(Collected data entries)
-- ==== Sys2Proof/Machine/Commit.lean ====
section
/-! DEFINITION. The shadow commit (R53–R57): arming, the commit cycle, what a commit copies on each page (R56, R81, R256,
R394), and writes to shadow copies. -/

namespace Sys2Proof.Machine

/-- Sub-ticks of an FCLK cycle: 3 ft (R54). -/
abbrev fclkSub : Nat := 192

/-- The first FCLK edge at or after a time. -/
def edgeAfter (t : Nat) : Nat := (t + 191) / 192 * 192

def State.commitTime (s : State) (p : Nat) : Nat := tabGet s.commitAt p 0
def State.setCommitTime (s : State) (p t : Nat) : State := { s with commitAt := tabPut s.commitAt p t 0 }

/-- A page with a shadow set (R38). -/
def hasShadow (p : Nat) : Bool :=
  match pageKind p with
  | some .hch | some .til | some .drl | some .hif => true
  | _ => false

/-- The offsets of a page's shadowed registers (R53); ZPT_SEL is one of HCHh's (R104, R105). -/
def shadowOffs (p : Nat) : List Nat :=
  match pageKind p with
  | none => []
  | some k => (if k = .hch then [0x40] else []) ++ ((k.rows.filter (fun r => r.acc = .sh)).map (fun r => (List.range r.cnt).map (fun i => r.off + r.stride * i))).flatten.eraseDups

/-- Copy the shadow copies of registers to the active copies. -/
def State.copyShadow (s : State) (p : Nat) (offs : List Nat) : State := s.each offs (fun s o => s.setReg p o (s.shadowReg p o))

/-- The coefficient bank of loop `j` in the commit cycle: copied while the loop is open; a closed loop whose shadow bank
differs keeps its bank, with COEF_SKIP and CTL FL0 (R256). -/
def State.commitBank (s : State) (p j : Nat) : State :=
  let offs := (List.range 36).map (fun i => 0x800 + 0x90 * j + 4 * i)
  if s.on p (LOOP.LSTAT_CLOSED j) then
    if offs.all (fun o => s.shadowReg p o = s.reg p o) then s
    else (s.put p (LOOP.FLAGS_COEF_SKIP j) 1).raise p 3
  else s.copyShadow p offs

/-- The target range of window `j`. -/
def State.winTarget (s : State) (p j : Nat) : Nat := s.get p (WIN.TGT_LO_TARGET j) * 4096 + s.get p (WIN.TGT_HI j) * 2 ^ 32

/-- Window validation at a commit of a host port (R394). -/
def State.commitWindows (s : State) (p : Nat) : State :=
  let ok := fun j => s.dmaRange (s.winTarget p j) (s.get p (WIN.SIZE_SIZE j) * 4096)
  let en := (List.range 16).filter (fun j => s.on p (WIN.TGT_LO_EN j))
  let valid := (en.filter ok).foldl (fun r j => withBit r j true) 0
  let bad := (en.filter (fun j => !ok j)).foldl (fun r j => withBit r j true) 0
  let s1 := (s.put p HIF.WIN_STAT_VALID valid).put p HIF.WIN_STAT_INVALID bad
  if bad = 0 then s1 else s1.raise p 7

/-- The queue whose page is `p`. -/
def drlOfPage (p : Nat) : Nat := if p = pDRLD then 8 else (p - 0x45) / 16

/-- What a commit of the page copies, by page (R56, R81, R256, R394), in the FCLK cycle that begins at `t`. -/
def State.commitCopy (s : State) (p t : Nat) : State :=
  match pageKind p with
  | some .til => s.each (List.range 13) (fun s j => s.commitBank p j)
  | some .hif => (s.copyShadow p (shadowOffs p)).commitWindows p
  | some .drl =>
    let d := drlOfPage p
    (s.copyShadow p (shadowOffs p)).setDrl d { s.drlOf d with batch := some (t, s.get p HDR.SHADOW_CTL_EPOCH) }
  | some .hch =>
    let s1 := s.copyShadow p (shadowOffs p)
    let h := p - 0x100
    { s1 with afe := tabPut s1.afe h { tabGet s1.afe h ({} : Afe) with settleTo := t + 288 * 64 } {} }
  | _ => s.copyShadow p (shadowOffs p)

/-- Keep the values of a page's shadowed registers, and of WIN_STAT, that differ from those in `old`, as `old` holds them (R57, R395). -/
def State.notePre (s old : State) (p : Nat) : State :=
  let mine := ((shadowOffs p ++ (if pageKind p = some PageKind.hif then [0xA4] else [])).filter (fun o => s.reg p o ≠ old.reg p o)).map (fun o => (regKey p o, old.reg p o))
  { s with preCopy := s.preCopy.filter (fun e => decide (e.1 / 1024 ≠ p)) ++ mine }

/-- A commit in the FCLK cycle that begins at `t` (R56). -/
def State.commitPage (s : State) (p t : Nat) : State :=
  let s1 := ((s.setCommitTime p 0).put p HDR.SHADOW_CTL_ARM 0).addWrap p HDR.SHADOW_CTL_EPOCH 1
  let s2 := { s1 with lastCommit := tabPut s1.lastCommit p (t / fclkSub + 1) 0 }
  (s2.commitCopy p t).notePre s2 p

/-- A commit of the page is due by time `t`. -/
def State.commitDue (s : State) (p t : Nat) : Bool := decide (s.commitTime p ≠ 0) && decide (s.commitTime p ≤ t + 1)

/-- Perform the page's commit if its cycle has begun by time `t` (R57, R103). -/
def State.settle (s : State) (p t : Nat) : State := if s.commitDue p t then s.commitPage p (s.commitTime p - 1) else s

/-- The page's commit cycle is the present FCLK cycle. -/
def State.inCommit (s : State) (p : Nat) : Bool := decide (tabGet s.lastCommit p 0 = s.time / fclkSub + 1)

/-- A shadowed register's active copy as a read with VIEW at 1 finds it: in the commit cycle, from before the copy (R57). -/
def State.activeView (s : State) (p off : Nat) : Word :=
  if s.inCommit p then
    (match s.preCopy.find? (fun e => decide (e.1 = regKey p off)) with
    | some e => e.2
    | none => s.reg p off)
  else s.reg p off

/-- The page's registers as they stood at the start of this FCLK cycle, as far as a commit in it has changed them (R57, R395). -/
def State.beforeCopy (s : State) (p : Nat) : State :=
  if s.inCommit p then (s.preCopy.filter (fun e => decide (e.1 / 1024 = p))).foldl (fun (s : State) (e : Nat × Word) => s.setReg p (4 * (e.1 % 1024)) e.2) s
  else s

/-- A write to shadow copies: in the commit cycle it lands after the copy and sets DEFERRED (R57). -/
def State.shadowWrite (s : State) (p : Nat) (f : State → State) : State :=
  let s1 := s.settle p s.time
  let s2 := f s1
  if s1.inCommit p then s2.put p HDR.SHADOW_CTL_DEFERRED 1 else s2

/-- The arming of a commit by a write that lands at `t` (R53, R54). -/
def State.armCommit (s : State) (p src t : Nat) : State :=
  let s1 := s.put p HDR.SHADOW_CTL_SRC src
  let next := (t / fclkSub + 1) * fclkSub
  match src with
  | 0 =>
    let d := (s.reg p 0x2C - BitVec.ofNat 32 t).toInt
    let s2 := s1.put p HDR.SHADOW_CTL_ARM 1
    if d < 0 then ((s2.setCommitTime p (next + 1)).put p HDR.SHADOW_CTL_LATE 1).raise p 30
    else s2.setCommitTime p (edgeAfter (t + d.toNat) + 1)
  | 1 => s1.put p HDR.SHADOW_CTL_ARM 1
  | 2 => (s1.put p HDR.SHADOW_CTL_ARM 1).setCommitTime p (next + 1)
  | _ => s1

/-- A write of ARM and SRC: SRC is written only while ARM is 0 (R53). In the commit cycle the write lands at C + 1: with ARM = 1 it
arms from there, with ARM = 0 it has no effect (R57). -/
def State.writeArm (s : State) (p : Nat) (arm : Bool) (src : Nat) : State :=
  if hasShadow p then
    let s0 := s.settle p s.time
    if s0.on p HDR.SHADOW_CTL_ARM then (if arm then s0 else (s0.put p HDR.SHADOW_CTL_ARM 0).setCommitTime p 0)
    else if arm then s0.armCommit p src (if s0.inCommit p then (s.time / fclkSub + 1) * fclkSub else s.time)
    else if s0.inCommit p then s0
    else s0.put p HDR.SHADOW_CTL_SRC src
  else s

/-- Fencing and SOFT_RESET disarm (R43, R47). -/
def State.disarm (s : State) (p : Nat) : State := (s.put p HDR.SHADOW_CTL_ARM 0).setCommitTime p 0

/-- The page that an APPLY entry names (R76). -/
def applyPage (d : Nat) (e : Entry) : Nat :=
  if d < 8 then (if e.target < 12 then pHCH (12 * d + e.target) else 0x40 + 16 * d + (e.target - 12)) else e.arg % 512

/-! ### Meanings -/

/-- R53, R54: a write of SHADOW_CTL.ARM. -/
def execShadowArm (m : Master) (p : Fin 352) (arm : Bool) (src : BitVec 2) (s : State) : Out :=
  let _ := m
  .next (s.hdrCmd p.val (fun s => s.writeArm p.val arm src.toNat))

/-- R56: the commit cycle of a page. -/
def execShadowCommit (p : Fin 352) (s : State) : Out := .next (s.settle p.val s.time)

/-- R55: an APPLY entry launches: SKIPPED for a fenced page, NOT_ARMED with SEQ FL0, or LAUNCHED with the commit in the
first FCLK cycle at or after the launch. -/
def execApply (d : Fin 9) (s : State) : Out :=
  match s.dueAction d.val aAPPLY false with
  | none => .next s
  | some e =>
    let p := applyPage d.val e
    .next (if s.fenced p then s.retireOne d.val e 3 0
      else if s.on p HDR.SHADOW_CTL_ARM && decide (s.get p HDR.SHADOW_CTL_SRC = 1) then
        let c := edgeAfter e.t.toNat
        (((s.retireOne d.val e 0 0).setCommitTime p (c + 1)).settle p s.time)
      else s.retireOne d.val e 4 0)

end Sys2Proof.Machine
end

→ INSTRUCTIONS TO FOLLOW:
Wherever the string "lastCommit" appears in the entries above, list that line.

→ TASK RESULT:
  let s2 := { s1 with lastCommit := tabPut s1.lastCommit p (t / fclkSub + 1) 0 }
def State.inCommit (s : State) (p : Nat) : Bool := decide (tabGet s.lastCommit p 0 = s.time / fclkSub + 1)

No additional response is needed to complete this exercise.